Andrew Symeou spent almost a year in squalid prison conditions before being bailed. Left with a flea-ridden blanket in a cell exposed to a sewer and crawling with cockroaches, he was abused by guards and watched helplessly as another prisoner was beaten to death for drug money.

The trial proceeded at a snail’s pace, with court translators who speak little English. Eventually cleared in June of this year, after a two year ordeal, the 22 year old student is left to re-build his shattered life.

The Baker report makes no recommendations for preventing such horror stories being inflicted on other innocent people.

Nor does it address another major concern. Foreign investigators fire off EAWs without investigating the facts, let alone preparing for trial. Michael Turner set up a property business in Hungary in 2005.
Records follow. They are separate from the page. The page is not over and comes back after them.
/-- Data streams of a lane rate: of the mappings that it carries (R117; log entry 12). -/
def rateStreams (rate : Nat) : Nat :=
  if rate = 2 ∨ rate = 3 then 2 else if rate = 4 ∨ rate = 5 then 4 else if rate = 6 ∨ rate = 7 then 8 else 1

/-- The number of data streams whose alignment the receiver needs (R127): those of the configured mapping, and while it is
automatic those that the lane's rate brings. A framer's mapping is its flow's. -/
def streamsOf (n : Nat) (d : Dev) : Nat :=
  let r := rx n d
  if r.cfgMapping ≠ 0xFF then dataStreams r.cfgMapping
  else if n < 192 then rateStreams (lane n d).rateNow
  else 1

/-- Every data stream holds word alignment. -/
def allAligned (n : Nat) (d : Dev) : Bool := (List.range (streamsOf n d)).all fun i => (tget (rx n d).streams i).held.isSome

/-- Receiver groups are numbered 0 to 47, transmitter groups 64 on in the table. -/
def mlink (g : Nat) (d : Dev) : MultiLink := tget d.mlinks g

/-- The reference link of a receive group: the lowest-numbered link in LOCKED (R132). -/
def referenceLink (g : Nat) (d : Dev) : Option Nat :=
  let m := mlink g d
  [1, 2, 3, 4].findSome? fun k => m.lanes.find? fun n => decide ((rx n d).link = k ∧ (rx n d).state = 3)

/-- The ended frame of a link pairs with the reference link's frame whose line-1 TRS came nearest: within W lines of the link
format (R132). -/
def paired (n : Nat) (d : Dev) : Bool :=
  let r := rx n d
  if r.group = 0x3F then true
  else match referenceLink r.group d with
  | none => false
  | some k =>
    let q := rx k d
    let w := ((mlink r.group d).window : Rat) * linePeriod (linkFormat r.mapping r.format)
    decide (k = n) || decide (absQ (r.start - q.start) ≤ w) || decide (absQ (r.start - q.prevStart) ≤ w)

/-- Lines of an essence's frame with a CRC or EDH error. -/
def errorLines (r : SdiRx) (e : Nat) : Nat := (r.errAt.filter fun x => decide (x.1 = e)).length

/-- The frame that a receiver began in LOCKED ends (R125): each essence's is ready, or abandoned when too many of its lines had
errors, a TRS was absent, or a link's frame lies outside the pairing window (R128, R132). -/
def endFrame (n : Nat) (ok : Bool) (d : Dev) : Dev :=
  let r := rx n d
  if r.state ≠ 3 ∨ !r.began then d
  else
    let fit := paired n d
    let d := if ok ∧ !fit then rxBump n rxML_WINDOW d else d
    let d := (essences r).foldl (fun d e =>
      if !ok ∨ !fit ∨ r.trsLost ∨ (r.crcLimit ≠ 0 ∧ r.crcLimit < errorLines r e) then abandonSdi n e (rxBump n rxABANDON d)
      else rxBump n rxREADY d) d
    updRx n (fun r => { r with
      began := false, done := (essences r).map fun e => (e, pictureOf r.mapping r.format r.sampling e r.rows),
      doneBad := (essences r).map fun e => (e, (r.badWords.filter fun w => decide (w.1 = e)).map (·.2)) }) d

/-- The link numbers of a group (R131): from the payload identifiers when all four carry one and differ, otherwise the order of
the lanes in the command. -/
def setLinks (n : Nat) (m : SdiMeasure) (d : Dev) : Dev :=
  let r := rx n d
  if r.group = 0x3F then d
  else
    let ls := (mlink r.group d).lanes
    let d := updRx n (fun r => { r with pidLink := if m.pid.isSome ∧ !m.contradicts then m.link else 0 }) d
    let links := ls.map fun k => (rx k d).pidLink
    let good := links.all (fun k => decide (1 ≤ k ∧ k ≤ 4)) && decide (links.eraseDups.length = links.length)
    (ls.zip (if good then links else [1, 2, 3, 4])).foldl (fun d x => updRx x.1 (fun r => { r with link := x.2 }) d) d

/-- A link is affected by the fallback of R131: it carries no payload identifier, or the number of another link. -/
def linkUnsure (n : Nat) (d : Dev) : Bool :=
  let r := rx n d
  decide (r.group ≠ 0x3F) && (decide (r.pidLink = 0)
    || (mlink r.group d).lanes.any fun k => decide (k ≠ n ∧ (rx k d).pidLink = r.pidLink))

/-- A receiver, or the flow of a framer, is draining: it begins no further frame (R30). -/
def rxDrains (n : Nat) (d : Dev) : Bool :=
  (drainOf (.sdiRx n) d).isSome || d.drains.any fun x => match x.func with
    | .rxFlow f => decide (192 ≤ n ∧ (rxFlow f d).type = 5 ∧ (rxFlow f d).dest = n - 192)
    | _ => false

/-- SDI_FRAME_BOUNDARY (R121, R122, R125, R131 to R133, R154): the line-1 TRS ends a frame, the changes that wait for it
(`changes`) apply, and the next frame begins. -/
def sdiBoundary (n : Nat) (m : SdiMeasure) (changes : Dev → Dev) (d : Dev) : Dev :=
  let r := rx n d
  let d := changes (if r.state = 3 then endFrame n (agrees r m) d else d)
  let r := rx n d
  if !r.en ∨ r.state < 2 then d
  else
    let x := measured r m
    let st := if r.measuring then (if agrees r m then 3 else 4) else 2
    let d := updRx n (fun r => { r with
      state := st, measuring := decide (st = 2 ∨ st = 3),
      format := if r.measuring then x.1 else r.format, mapping := if r.measuring then x.2.1 else r.mapping,
      sampling := if r.measuring then x.2.2 else r.sampling,
      hasPid := m.pid.isSome, pid := m.pid.getD r.pid, errAt := [], counted := [], rows := [], badWords := [], trsLost := false,
      streams := tmap r.streams fun _ a => { a with line := 1 }, prevStart := r.start,
      start := d.house, began := decide (st = 3) && !rxDrains n d, rateBad := [] }) d
    let d := if st = 3 ∧ r.state = 2 then clearFifos n d else d
    let d := setLinks n m d
    let d := if m.contradicts ∨ linkUnsure n d then rxBump n rxPID d else d
    let d := if (rx n d).group ≠ 0x3F ∧ referenceLink (rx n d).group d = some n then
        { d with
            mlinks := tupd d.mlinks (rx n d).group fun g =>
            { g with window := g.next.getD g.window, next := none } }
      else d
    -- R56, R60: a receiver in LOCKED gives its candidate a frame phase.
    if st = 3 then
      match candOf 3 n d with
      | some c =>
        -- A receiver that has been out of LOCKED starts the hold-off again (R57).
        let d := if r.state = 3 then d else loseSource 3 n d
        measurePhase c 0 (updCand c (fun c => { c with present := true }) d)
      | none => d
    else if r.state = 3 then loseSource 3 n d else d

/-! ### Word alignment (R119, R120, R127) -/

/-- An expected TRS is absent (R119): the frame has lost a TRS, and the fourth in a row drops the data stream's alignment and
returns the receiver to SEARCH. -/
def trsAbsent (n stream : Nat) (d : Dev) : Dev :=
  let r := rx n d
  let a := tget r.streams stream
  if a.held.isNone then d
  else if 4 ≤ a.absent + 1 then
    sdiToSearch n (updRx n (fun r => { r with trsLost := true, streams := tset r.streams stream default }) d)
  else updRx n (fun r => { r with trsLost := true, streams := tset r.streams stream { a with absent := a.absent + 1 } }) d

/-- Words at a position that carry a TRS on each interleaved channel (R119, R120): the XYZ words of the data stream's own are
checked. Words that carry no TRS are none. -/
def trsStep (n stream pos : Nat) (ws : List Nat) (d : Dev) : Dev :=
  let k := streamsOf n d
  match trsOf ws with
  | none => d
  | some (ways, xyz) =>
    if k ≤ stream then d
    else
      let per := max 1 (ways / k)
      let checks := (List.range per).map fun i => (checkXyz (xyz.getD (per * stream + i) 0)).1
      if checks.contains .poisoned then trsAbsent n stream d
      else
        let d := updRx n (fun r => { r with ctrs := bumpBy r.ctrs rxTRS_FIX (checks.filter fun c => decide (c = .corrected)).length }) d
        let a := tget (rx n d).streams stream
        let run := if a.run ≠ 0 ∧ a.last = pos then a.run + 1 else 1
        let a' : Align := { last := pos, run := run, held := if 2 ≤ run then some pos else a.held,
                            absent := if a.held = some pos then 0 else a.absent, line := a.line }
        let d := updRx n (fun r => { r with streams := tset r.streams stream a' }) d
        if (rx n d).state = 1 ∧ allAligned n d then updRx n (fun r => { r with state := 2, measuring := false }) d else d

/-- SDI_TRS (R119): the coded bits of a lane at a position. -/
def sdiTrs (n stream pos : Nat) (coded : List Bool) (d : Dev) : Dev := trsStep n stream pos (serialWords coded) d

/-! ### Lines, ancillary data and audio (R123, R124, R134 to R141) -/

/-- A line of an essence counts once in a counter, however many of its data streams show the fault (R123, R124). -/
def countLine (n k e line : Nat) (d : Dev) : Dev :=
  if (rx n d).counted.contains (k, e, line) then d
  else rxBump n k (updRx n (fun r => { r with counted := (k, e, line) :: r.counted }) d)

/-- A line of an essence has an error for CRC_LIMIT (R125). -/
def errorLine (n e line : Nat) (d : Dev) : Dev :=
  updRx n (fun r => { r with errAt := if r.errAt.contains (e, line) then r.errAt else (e, line) :: r.errAt }) d

/-- The receiver runs at SD. -/
def onSd (r : SdiRx) : Bool := decide (r.mapping = 0 ∨ (r.mapping = 0xF ∧ r.cfgMapping = 0))

/-- SDI_LINE (R123, R124, R127): the words of a line of one data stream, from the first after SAV to the CRC words that follow the
next EAV, in `y` and, where the data stream has one, `c` for the C channel. On SD `y` holds the active words and `c` those of the
horizontal blanking. The line-number and CRC words are checked, and the line is kept at the receiver's own count. -/
def storeLine (n stream : Nat) (y c : List Nat) (d : Dev) : Dev :=
  let r := rx n d
  let a := tget r.streams stream
  if r.state < 2 ∨ a.line = 0 then d
  else
    let l := a.line
    let e := if r.mapping = 4 then stream % 2 else 0
    let f := streamFormat (if r.format = 0xFF then r.cfgFormat else r.format)
    let d := updRx n (fun r => { r with streams := tset r.streams stream { a with line := l + 1 } }) d
    if onSd r then
      let x := edhStep f l c y (r.edhFf, r.edhAp)
      updRx n (fun r => { r with rows := tset r.rows (stream * 4096 + l) (y, []), edhFf := x.1, edhAp := x.2 }) d
    else
      let next (ws : List Nat) : Bool := let v := lineNumberOf ws
        decide (v = l + 1) || (decide (v = 1) && (decide (r.format = 0xFF) || decide (l = totalLines f)))
      -- Level A and 12G carry Y and C on data streams of their own.
      let chroma := decide (c = [] ∧ stream % 2 = 1)
      let badC := if c = [] then chroma && !lineCrcOk y else !lineCrcOk c
      let badY := !chroma && !lineCrcOk y
      let d := if !next y ∨ (c ≠ [] ∧ !next c) then countLine n rxLN_ERR e l d else d
      let d := if badY then countLine n rxCRC_Y e l d else d
      let d := if badC then countLine n rxCRC_C e l d else d
      let d := if badY ∨ badC then errorLine n e l d else d
      updRx n (fun r => { r with rows := tset r.rows (stream * 4096 + l) (activeOf y, activeOf c) }) d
When it failed, he paid off his staff, filed for bankruptcy and returned to Britain. Three years later, he was extradited back to a Hungarian jail, accused of defrauding on administration fees and detained in a prison formerly run by the KGB.
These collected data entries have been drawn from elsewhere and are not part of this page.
def cmdFlowRxDelete : CmdSpec where
  opcode := 0x0506
  len := len 4
  fields _ := [flowField 0, res 2 2]
  stageable := true
  obj p := [u16 p 0]
  sheds _ := true
  check a d := refuseIf (rxFlow (u16 a.payload 0) d).en 0x0002
  apply a d :=
    let n := u16 a.payload 0
    let x := rxFlow n d
    let d := changeTable (fun key t => removeEntries key t fun e => decide (e.flow = n)) d
    let d := (flowChannels x).foldl (fun d c => dropSource 2 n c d) (setBlocks n 0 d)
    updRxFlow n (fun x => { ctrs := (restartMerge x).ctrs }) d

/-- A send flow's configuration fields from its payload. -/
def txConfigured (p : List Byte) (x : TxFlow) : TxFlow :=
  { x with
    type := u8 p 2, dual := bitOf (u8 p 3) 0, claim := bitOf (u8 p 3) 1, typeW := bitOf (u8 p 3) 2, bpm := bitOf (u8 p 3) 3,
    format := u8 p 4, sampling := u8 p 5, pt := u8 p 6, claimId := u8 p 7, ssrc := BitVec.ofNat 32 (u32 p 8), source := u16 p 12,
    channels := u8 p 14, ptime := u8 p 15, maxPayload := u16 p 16, seqInit := u16 p 18, tro := u32 p 20, dscp := u8 p 24,
    ttl := u8 p 25, srcUdp := u16 p 26 }

/-- The point of a send flow's unstaged change (R227). -/
def txFlowPoint (n : Nat) (t : Time) (now : Bool) (d : Dev) : Point :=
  let x := txFlow n d
  if !x.en then (if now then .now else .strobe t)
  else if x.type = 2 ∨ x.type = 3 then .block (nextBlock t)
  else match flowRaster n d with
    | some slot => .frame (rasterTg slot d) t
    | none => if now then .now else .strobe t

def cmdFlowTxConfig : CmdSpec where
  opcode := 0x0507
  len := len 32
  fields p := [flowField 0, fok 3 1 (fun v => decide (v < 16)), formatField 4 (u8 p 2), rng 6 1 96 127, rng 7 1 1 14,
    rng 16 2 180 8900, rng 24 1 0 63, rng 25 1 1 255, res 28 4]
  stageable := true
  obj p := [u16 p 0]
  removal p := some ⟨0x050A, le 4 0 ++ p.take 2 ++ le 2 0⟩
  check a d :=
    let p := a.payload
    let n := u16 p 0
    let x := txFlow n d
    let y := txConfigured p x
    let ch := if y.type = 2 ∨ y.type = 3 then (List.range y.channels).map (y.source + ·) else []
    firstOf [
      refuseIf (decide (u8 p 2 < 1 ∨ 5 < u8 p 2 ∨ 1 < u8 p 15) || !flowComboOk (u8 p 2) (u8 p 4) (u8 p 5) (u8 p 14) (u8 p 15)) 0x0011,
      refuseIf (x.en && decide (x.type ≠ u8 p 2)) 0x0006,
      refuseIf (decide (y.type = 5 ∧ 63 < y.source)) 0x0015,
      refuseIf (decide ((y.type = 1 ∨ y.type = 4) ∧ y.source ≠ 0xFFFF)) 0x0015,
      refuseIf (ch.any fun c => decide (destCount d ≤ c)) 0x0015,
      refuseIf (decide (y.type = 5) && d.flows.tx.any fun e => decide (e.1 ≠ n ∧ e.2.type = 5 ∧ e.2.source = y.source)) 0x0015,
      refuseIf (overPaced (updTxFlow n (fun _ => y) d)) 0x0014]
  point p d := txFlowPoint (u16 p 0) d.house true d
  commit p d t := txFlowPoint (u16 p 0) t false d
  apply a d :=
    let p := a.payload
    let n := u16 p 0
    let d := updTxFlow n (txConfigured p) d
    if u8 p 2 = 5 then updTx (192 + u16 p 12) (fun t => { t with cfgMapping := u8 p 5, claimIns := bitOf (u8 p 3) 1 }) d else d

def cmdFlowTxPath : CmdSpec where
  opcode := 0x0508
  len := len 20
  fields _ := [flowField 0, rng 2 1 0 1, rng 8 2 1 65535, fok 10 2 (fun v => decide (1 ≤ v ∧ v ≤ 4094) || decide (v = 0xFFFF)),
    rng 12 1 0 7, res 13 1]
  stageable := true
  obj p := [u16 p 0, u8 p 2]
  check a d :=
    let p := a.payload
    let q : TxPath := ⟨u8 p 3, ipv4 p 4, u16 p 8, u16 p 10, u8 p 12, (p.drop 14).take 6⟩
    firstOf [
      refuseIf (!portExists q.port d || decide ((port q.port d).ip = 0)) 0x0010,
      refuseIf (overPaced (updTxFlow (u16 p 0) (fun x => if u8 p 2 = 0 then { x with pathA := some q } else { x with pathB := some q }) d)) 0x0014]
  point p d := txFlowPoint (u16 p 0) d.house true d
  commit p d t := txFlowPoint (u16 p 0) t false d
  apply a d :=
    let p := a.payload
    let q : TxPath := ⟨u8 p 3, ipv4 p 4, u16 p 8, u16 p 10, u8 p 12, (p.drop 14).take 6⟩
    updTxFlow (u16 p 0) (fun x => if u8 p 2 = 0 then { x with pathA := some q } else { x with pathB := some q }) d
He has been allowed to return home, but remains under investigation. The Hungarian authorities assured the UK court they were ready to prosecute.

Yet, six years after the alleged offence, Mr Turner has not even been charged with any crime. The extradition that threw his life into turmoil was little more than a ‘hit and hope’ fishing expedition.

Again, the Baker report remains blind to the injustice, denying that EAWs are being used ‘in cases where there is insufficient evidence’.

The EAW licenses the most Kafkaesque practices. Deborak Dark, a grandmother of two, was acquitted of drug offences in France over twenty years ago. Without telling her, French prosecutors appealed, and a two year jail sentence was imposed in her absence.

Seventeen years later, on holiday in Turkey, she was stunned to be arrested at gunpoint.

After a three year legal ordeal, French investigators dropped the case. Traumatised, Mrs Dark told our committee: ‘I had been walking around for over 20 years as a wanted person and I did not know.’

These are not isolated cases. Britain now receives 29% of all EAWs. The UK number doubled since 2007 – to four times more than France, and fifteen times more than Poland.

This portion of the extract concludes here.